Dataset entries
Segment Open
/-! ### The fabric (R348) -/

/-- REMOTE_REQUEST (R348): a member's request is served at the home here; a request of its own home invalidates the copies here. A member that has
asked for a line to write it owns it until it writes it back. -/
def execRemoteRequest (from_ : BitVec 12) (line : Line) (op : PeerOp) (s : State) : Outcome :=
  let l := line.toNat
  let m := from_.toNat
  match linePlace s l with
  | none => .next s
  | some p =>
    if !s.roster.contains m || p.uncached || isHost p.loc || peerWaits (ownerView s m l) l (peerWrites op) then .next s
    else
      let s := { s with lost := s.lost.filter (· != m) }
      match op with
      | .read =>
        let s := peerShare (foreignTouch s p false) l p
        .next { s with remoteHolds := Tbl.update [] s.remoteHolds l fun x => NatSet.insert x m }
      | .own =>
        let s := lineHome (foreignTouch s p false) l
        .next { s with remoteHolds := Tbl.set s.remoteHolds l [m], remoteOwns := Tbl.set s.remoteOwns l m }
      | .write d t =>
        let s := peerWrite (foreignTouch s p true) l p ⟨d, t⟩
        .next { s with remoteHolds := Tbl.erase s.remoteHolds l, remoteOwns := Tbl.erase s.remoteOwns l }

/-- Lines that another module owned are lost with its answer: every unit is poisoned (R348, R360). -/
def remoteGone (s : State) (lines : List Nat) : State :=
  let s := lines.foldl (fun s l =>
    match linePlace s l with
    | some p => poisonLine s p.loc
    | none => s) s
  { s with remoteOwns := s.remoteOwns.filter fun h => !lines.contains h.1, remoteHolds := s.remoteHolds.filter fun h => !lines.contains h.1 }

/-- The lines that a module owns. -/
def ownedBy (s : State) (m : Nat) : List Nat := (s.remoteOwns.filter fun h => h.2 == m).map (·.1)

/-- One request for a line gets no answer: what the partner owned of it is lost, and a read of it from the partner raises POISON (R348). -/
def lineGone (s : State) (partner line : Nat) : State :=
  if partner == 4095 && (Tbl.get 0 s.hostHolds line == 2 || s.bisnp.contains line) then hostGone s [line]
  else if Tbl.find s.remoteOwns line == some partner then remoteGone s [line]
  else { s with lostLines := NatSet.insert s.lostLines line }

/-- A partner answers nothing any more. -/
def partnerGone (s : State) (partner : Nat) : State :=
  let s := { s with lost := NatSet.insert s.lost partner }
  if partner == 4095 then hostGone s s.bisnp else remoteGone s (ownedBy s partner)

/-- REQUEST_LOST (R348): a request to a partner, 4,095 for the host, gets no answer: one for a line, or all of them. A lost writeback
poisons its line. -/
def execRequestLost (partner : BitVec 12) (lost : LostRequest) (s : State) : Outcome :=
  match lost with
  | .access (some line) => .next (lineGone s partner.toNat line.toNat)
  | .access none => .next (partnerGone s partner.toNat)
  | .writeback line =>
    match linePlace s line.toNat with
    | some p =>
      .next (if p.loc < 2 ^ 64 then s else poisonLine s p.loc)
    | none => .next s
Segment Closed
Segment Open
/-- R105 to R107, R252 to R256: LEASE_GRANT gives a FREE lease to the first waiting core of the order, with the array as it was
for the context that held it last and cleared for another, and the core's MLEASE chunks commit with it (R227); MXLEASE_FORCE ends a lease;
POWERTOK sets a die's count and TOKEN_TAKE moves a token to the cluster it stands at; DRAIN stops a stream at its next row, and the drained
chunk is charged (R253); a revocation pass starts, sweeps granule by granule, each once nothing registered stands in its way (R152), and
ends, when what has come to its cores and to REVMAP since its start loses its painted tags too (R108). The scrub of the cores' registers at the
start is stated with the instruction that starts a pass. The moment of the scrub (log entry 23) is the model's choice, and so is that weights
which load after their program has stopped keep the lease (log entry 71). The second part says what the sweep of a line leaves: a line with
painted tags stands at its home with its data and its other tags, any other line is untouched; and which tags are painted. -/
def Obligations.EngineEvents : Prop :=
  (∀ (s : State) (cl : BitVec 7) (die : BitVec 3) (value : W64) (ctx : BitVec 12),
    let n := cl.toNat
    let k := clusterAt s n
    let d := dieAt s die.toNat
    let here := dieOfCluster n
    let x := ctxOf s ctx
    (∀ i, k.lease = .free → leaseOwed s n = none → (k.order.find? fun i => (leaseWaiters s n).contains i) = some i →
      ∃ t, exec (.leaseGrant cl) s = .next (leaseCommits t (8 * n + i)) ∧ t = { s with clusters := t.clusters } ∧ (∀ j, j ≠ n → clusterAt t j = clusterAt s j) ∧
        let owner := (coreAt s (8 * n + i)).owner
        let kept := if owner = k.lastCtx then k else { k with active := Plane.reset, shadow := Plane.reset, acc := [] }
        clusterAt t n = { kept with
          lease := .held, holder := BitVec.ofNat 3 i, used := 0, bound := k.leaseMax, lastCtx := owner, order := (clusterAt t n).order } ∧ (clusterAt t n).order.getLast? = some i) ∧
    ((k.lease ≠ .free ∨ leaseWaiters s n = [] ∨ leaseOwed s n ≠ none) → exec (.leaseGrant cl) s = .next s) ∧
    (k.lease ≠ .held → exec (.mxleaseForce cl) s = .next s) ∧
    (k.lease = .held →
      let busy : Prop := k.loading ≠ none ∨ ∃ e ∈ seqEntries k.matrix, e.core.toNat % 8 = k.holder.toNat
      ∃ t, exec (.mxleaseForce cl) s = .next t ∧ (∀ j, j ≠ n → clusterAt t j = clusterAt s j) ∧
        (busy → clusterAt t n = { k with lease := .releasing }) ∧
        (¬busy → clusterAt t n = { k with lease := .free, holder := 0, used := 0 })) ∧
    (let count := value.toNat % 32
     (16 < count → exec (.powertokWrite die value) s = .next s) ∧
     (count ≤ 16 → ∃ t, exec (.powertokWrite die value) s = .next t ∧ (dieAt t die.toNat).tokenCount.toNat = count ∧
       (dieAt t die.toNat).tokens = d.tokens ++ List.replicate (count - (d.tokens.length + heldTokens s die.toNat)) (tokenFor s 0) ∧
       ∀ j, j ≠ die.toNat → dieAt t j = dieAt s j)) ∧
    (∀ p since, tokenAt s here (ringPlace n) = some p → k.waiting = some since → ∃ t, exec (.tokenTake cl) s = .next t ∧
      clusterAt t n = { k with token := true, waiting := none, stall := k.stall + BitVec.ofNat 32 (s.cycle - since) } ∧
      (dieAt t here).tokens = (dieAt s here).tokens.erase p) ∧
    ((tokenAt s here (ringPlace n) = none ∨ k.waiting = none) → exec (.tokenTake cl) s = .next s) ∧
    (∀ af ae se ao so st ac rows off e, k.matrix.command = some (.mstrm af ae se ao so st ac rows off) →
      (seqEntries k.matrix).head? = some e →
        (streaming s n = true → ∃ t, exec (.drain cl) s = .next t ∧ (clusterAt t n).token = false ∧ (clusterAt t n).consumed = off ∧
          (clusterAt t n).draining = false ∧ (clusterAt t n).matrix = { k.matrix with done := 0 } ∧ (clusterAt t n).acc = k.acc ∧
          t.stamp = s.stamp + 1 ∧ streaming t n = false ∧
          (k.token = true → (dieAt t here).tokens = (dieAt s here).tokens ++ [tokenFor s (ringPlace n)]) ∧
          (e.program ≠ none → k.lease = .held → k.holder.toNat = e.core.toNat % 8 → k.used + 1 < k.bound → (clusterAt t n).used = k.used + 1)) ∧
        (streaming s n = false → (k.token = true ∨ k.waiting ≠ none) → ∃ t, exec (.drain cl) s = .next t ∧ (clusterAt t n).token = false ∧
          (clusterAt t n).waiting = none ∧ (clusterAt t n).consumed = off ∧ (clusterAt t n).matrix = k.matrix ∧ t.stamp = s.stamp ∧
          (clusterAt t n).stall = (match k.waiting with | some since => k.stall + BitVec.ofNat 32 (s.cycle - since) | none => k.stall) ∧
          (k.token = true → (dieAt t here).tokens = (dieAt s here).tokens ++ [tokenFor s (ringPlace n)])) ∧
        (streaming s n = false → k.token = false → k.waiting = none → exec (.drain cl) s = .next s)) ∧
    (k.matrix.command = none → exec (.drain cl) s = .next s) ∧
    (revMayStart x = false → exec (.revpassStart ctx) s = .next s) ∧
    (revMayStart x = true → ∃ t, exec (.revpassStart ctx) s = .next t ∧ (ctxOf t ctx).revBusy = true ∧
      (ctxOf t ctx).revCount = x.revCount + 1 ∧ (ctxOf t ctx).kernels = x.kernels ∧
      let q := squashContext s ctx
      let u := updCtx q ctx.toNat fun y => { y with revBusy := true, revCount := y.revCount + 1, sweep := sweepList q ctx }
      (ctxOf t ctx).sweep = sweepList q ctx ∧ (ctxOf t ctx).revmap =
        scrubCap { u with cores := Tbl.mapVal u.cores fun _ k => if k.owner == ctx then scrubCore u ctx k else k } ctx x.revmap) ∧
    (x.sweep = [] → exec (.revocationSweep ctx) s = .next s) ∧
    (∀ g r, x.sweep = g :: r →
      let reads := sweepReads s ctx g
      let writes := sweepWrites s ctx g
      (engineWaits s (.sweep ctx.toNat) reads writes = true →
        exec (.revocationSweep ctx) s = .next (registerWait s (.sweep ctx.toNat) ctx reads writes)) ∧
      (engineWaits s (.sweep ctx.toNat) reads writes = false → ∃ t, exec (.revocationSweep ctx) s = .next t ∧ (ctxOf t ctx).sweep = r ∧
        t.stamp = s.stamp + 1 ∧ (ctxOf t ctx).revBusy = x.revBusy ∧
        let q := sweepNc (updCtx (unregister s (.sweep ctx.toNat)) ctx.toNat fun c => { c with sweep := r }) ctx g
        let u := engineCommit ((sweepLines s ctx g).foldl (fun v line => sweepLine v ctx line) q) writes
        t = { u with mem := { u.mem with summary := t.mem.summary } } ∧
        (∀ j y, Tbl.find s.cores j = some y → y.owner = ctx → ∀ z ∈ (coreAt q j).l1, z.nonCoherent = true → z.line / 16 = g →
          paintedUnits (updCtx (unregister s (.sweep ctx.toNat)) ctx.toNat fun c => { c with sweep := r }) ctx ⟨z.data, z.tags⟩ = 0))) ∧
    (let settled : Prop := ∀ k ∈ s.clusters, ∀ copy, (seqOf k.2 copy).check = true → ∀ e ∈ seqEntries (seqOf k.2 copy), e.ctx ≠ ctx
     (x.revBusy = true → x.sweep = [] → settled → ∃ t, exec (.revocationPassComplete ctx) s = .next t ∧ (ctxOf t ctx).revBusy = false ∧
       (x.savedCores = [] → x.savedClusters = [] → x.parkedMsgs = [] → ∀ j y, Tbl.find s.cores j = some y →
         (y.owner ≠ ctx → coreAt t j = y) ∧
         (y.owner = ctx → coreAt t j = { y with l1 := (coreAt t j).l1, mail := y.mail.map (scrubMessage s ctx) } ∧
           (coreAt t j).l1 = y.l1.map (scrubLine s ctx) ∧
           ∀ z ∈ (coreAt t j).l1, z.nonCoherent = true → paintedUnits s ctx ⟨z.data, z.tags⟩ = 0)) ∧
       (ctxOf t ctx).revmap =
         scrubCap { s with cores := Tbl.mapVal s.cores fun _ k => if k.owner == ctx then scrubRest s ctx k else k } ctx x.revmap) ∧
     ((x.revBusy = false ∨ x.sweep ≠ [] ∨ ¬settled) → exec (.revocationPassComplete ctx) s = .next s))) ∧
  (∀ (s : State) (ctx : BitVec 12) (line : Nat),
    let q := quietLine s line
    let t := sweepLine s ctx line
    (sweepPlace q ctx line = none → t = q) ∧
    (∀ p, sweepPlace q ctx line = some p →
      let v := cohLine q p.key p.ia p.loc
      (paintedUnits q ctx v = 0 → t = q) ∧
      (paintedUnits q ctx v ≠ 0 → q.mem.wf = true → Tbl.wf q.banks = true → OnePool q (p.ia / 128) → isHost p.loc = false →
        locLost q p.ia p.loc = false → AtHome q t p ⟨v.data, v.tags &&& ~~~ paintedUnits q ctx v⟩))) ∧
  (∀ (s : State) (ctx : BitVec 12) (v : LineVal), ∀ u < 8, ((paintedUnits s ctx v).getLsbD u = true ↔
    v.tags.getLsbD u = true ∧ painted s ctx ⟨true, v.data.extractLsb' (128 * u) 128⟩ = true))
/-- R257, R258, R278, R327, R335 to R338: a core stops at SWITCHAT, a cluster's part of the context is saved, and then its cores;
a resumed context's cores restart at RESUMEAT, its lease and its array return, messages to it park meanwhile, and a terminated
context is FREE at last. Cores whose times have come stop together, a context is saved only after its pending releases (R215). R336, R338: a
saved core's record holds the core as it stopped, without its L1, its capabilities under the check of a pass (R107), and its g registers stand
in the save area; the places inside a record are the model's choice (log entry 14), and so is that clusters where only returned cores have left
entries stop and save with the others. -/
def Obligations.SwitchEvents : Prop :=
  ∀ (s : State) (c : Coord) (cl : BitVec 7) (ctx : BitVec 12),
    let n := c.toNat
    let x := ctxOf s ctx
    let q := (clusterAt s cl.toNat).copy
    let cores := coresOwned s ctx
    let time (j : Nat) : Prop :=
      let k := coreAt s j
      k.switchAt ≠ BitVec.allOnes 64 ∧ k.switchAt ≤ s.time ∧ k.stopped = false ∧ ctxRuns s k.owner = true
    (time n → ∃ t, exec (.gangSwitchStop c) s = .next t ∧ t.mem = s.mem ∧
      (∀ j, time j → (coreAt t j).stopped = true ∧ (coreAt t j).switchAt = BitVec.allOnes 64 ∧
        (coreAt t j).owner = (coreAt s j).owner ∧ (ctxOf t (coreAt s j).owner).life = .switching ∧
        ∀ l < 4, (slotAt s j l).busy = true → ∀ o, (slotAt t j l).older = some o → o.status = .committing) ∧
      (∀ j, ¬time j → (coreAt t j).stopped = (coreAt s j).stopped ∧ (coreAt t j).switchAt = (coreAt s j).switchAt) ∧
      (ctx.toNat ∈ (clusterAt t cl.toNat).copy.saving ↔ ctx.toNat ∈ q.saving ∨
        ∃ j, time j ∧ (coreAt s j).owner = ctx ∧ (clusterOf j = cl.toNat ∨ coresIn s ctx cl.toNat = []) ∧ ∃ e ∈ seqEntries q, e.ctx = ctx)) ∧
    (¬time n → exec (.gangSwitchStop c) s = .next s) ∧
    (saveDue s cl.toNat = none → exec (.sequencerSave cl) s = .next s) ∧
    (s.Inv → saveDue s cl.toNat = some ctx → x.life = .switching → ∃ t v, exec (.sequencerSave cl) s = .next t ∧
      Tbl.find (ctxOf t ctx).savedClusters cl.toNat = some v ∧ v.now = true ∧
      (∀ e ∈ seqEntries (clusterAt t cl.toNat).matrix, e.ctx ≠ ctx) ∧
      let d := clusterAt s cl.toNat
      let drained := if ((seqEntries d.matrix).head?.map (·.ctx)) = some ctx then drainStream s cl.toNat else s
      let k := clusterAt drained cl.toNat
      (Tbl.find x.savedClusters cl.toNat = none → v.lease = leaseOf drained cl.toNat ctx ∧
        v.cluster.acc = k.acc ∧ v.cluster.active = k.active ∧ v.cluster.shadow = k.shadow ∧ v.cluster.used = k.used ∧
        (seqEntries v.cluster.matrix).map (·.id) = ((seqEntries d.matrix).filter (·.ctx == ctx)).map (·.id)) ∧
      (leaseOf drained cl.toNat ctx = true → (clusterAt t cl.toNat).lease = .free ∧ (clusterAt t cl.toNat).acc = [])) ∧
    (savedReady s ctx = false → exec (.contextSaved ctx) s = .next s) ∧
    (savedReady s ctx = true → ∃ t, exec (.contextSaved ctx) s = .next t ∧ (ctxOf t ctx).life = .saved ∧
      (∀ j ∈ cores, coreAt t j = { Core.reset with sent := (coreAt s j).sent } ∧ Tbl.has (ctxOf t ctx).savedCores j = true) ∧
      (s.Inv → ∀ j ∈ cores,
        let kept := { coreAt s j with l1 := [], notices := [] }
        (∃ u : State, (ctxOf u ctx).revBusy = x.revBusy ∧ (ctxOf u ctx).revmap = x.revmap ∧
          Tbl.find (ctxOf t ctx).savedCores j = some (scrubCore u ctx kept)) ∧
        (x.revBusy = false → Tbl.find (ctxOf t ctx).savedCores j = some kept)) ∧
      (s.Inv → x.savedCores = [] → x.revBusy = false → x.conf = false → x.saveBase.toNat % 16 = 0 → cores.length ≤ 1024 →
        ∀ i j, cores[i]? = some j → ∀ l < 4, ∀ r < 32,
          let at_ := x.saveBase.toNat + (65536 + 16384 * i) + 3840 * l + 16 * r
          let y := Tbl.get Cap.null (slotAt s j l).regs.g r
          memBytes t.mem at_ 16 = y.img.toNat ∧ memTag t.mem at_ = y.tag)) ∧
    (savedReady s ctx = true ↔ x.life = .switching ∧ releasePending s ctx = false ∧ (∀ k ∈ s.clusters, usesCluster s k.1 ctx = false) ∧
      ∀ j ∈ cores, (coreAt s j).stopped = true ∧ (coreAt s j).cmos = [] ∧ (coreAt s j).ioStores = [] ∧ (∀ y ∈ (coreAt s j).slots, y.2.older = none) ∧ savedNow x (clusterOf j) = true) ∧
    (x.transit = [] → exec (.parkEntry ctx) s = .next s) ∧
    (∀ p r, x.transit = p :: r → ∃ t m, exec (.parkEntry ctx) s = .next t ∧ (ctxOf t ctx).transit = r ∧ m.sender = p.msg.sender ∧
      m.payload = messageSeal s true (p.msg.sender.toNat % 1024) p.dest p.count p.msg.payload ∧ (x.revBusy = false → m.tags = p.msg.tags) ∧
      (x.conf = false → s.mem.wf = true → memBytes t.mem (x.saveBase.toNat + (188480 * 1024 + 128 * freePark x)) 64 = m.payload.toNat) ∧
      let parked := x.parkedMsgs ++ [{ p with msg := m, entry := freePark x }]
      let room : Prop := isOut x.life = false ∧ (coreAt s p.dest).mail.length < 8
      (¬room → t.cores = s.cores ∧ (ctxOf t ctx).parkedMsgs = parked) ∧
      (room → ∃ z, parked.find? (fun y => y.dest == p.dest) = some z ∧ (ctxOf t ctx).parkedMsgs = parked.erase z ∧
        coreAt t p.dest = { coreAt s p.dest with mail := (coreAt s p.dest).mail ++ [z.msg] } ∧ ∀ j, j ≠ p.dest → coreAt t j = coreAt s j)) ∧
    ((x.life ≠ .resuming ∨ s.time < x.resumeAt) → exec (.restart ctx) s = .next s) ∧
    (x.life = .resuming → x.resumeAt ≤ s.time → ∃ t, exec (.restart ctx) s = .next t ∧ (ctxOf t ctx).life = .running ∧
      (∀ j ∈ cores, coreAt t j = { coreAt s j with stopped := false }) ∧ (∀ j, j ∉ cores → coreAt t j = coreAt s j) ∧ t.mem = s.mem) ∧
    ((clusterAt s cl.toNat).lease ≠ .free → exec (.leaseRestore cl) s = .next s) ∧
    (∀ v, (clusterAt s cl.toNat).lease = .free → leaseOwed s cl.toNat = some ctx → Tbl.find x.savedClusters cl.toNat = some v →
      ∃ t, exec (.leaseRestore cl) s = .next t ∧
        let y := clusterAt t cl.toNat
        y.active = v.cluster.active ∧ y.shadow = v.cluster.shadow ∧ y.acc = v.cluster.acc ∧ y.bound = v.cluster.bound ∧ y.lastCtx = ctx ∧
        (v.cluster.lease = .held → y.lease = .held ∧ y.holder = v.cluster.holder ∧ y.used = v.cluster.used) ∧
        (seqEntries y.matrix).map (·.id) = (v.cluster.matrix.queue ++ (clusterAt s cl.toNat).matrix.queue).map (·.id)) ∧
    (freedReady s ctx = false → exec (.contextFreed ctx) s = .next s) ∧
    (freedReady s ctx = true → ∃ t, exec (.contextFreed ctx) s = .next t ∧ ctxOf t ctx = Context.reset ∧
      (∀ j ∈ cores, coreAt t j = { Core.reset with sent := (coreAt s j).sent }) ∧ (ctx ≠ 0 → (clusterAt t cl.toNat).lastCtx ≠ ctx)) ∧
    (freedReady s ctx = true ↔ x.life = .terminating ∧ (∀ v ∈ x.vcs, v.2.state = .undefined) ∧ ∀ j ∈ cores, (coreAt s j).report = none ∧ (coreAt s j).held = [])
Segment Closed
## Exercise aim
Once you find the line with "fabric (R348) -/" in the entries above, output it and each line after it up to and including the line with "let s := peerWrite", and nothing else.

## Result
/-! ### The fabric (R348) -/

/-- REMOTE_REQUEST (R348): a member's request is served at the home here; a request of its own home invalidates the copies here. A member that has
asked for a line to write it owns it until it writes it back. -/
def execRemoteRequest (from_ : BitVec 12) (line : Line) (op : PeerOp) (s : State) : Outcome :=
  let l := line.toNat
  let m := from_.toNat
  match linePlace s l with
  | none => .next s
  | some p =>
    if !s.roster.contains m || p.uncached || isHost p.loc || peerWaits (ownerView s m l) l (peerWrites op) then .next s
    else
      let s := { s with lost := s.lost.filter (· != m) }
      match op with
      | .read =>
        let s := peerShare (foreignTouch s p false) l p
        .next { s with remoteHolds := Tbl.update [] s.remoteHolds l fun x => NatSet.insert x m }
      | .own =>
        let s := lineHome (foreignTouch s p false) l
        .next { s with remoteHolds := Tbl.set s.remoteHolds l [m], remoteOwns := Tbl.set s.remoteOwns l m }
      | .write d t =>
        let s := peerWrite (foreignTouch s p true) l p ⟨d, t⟩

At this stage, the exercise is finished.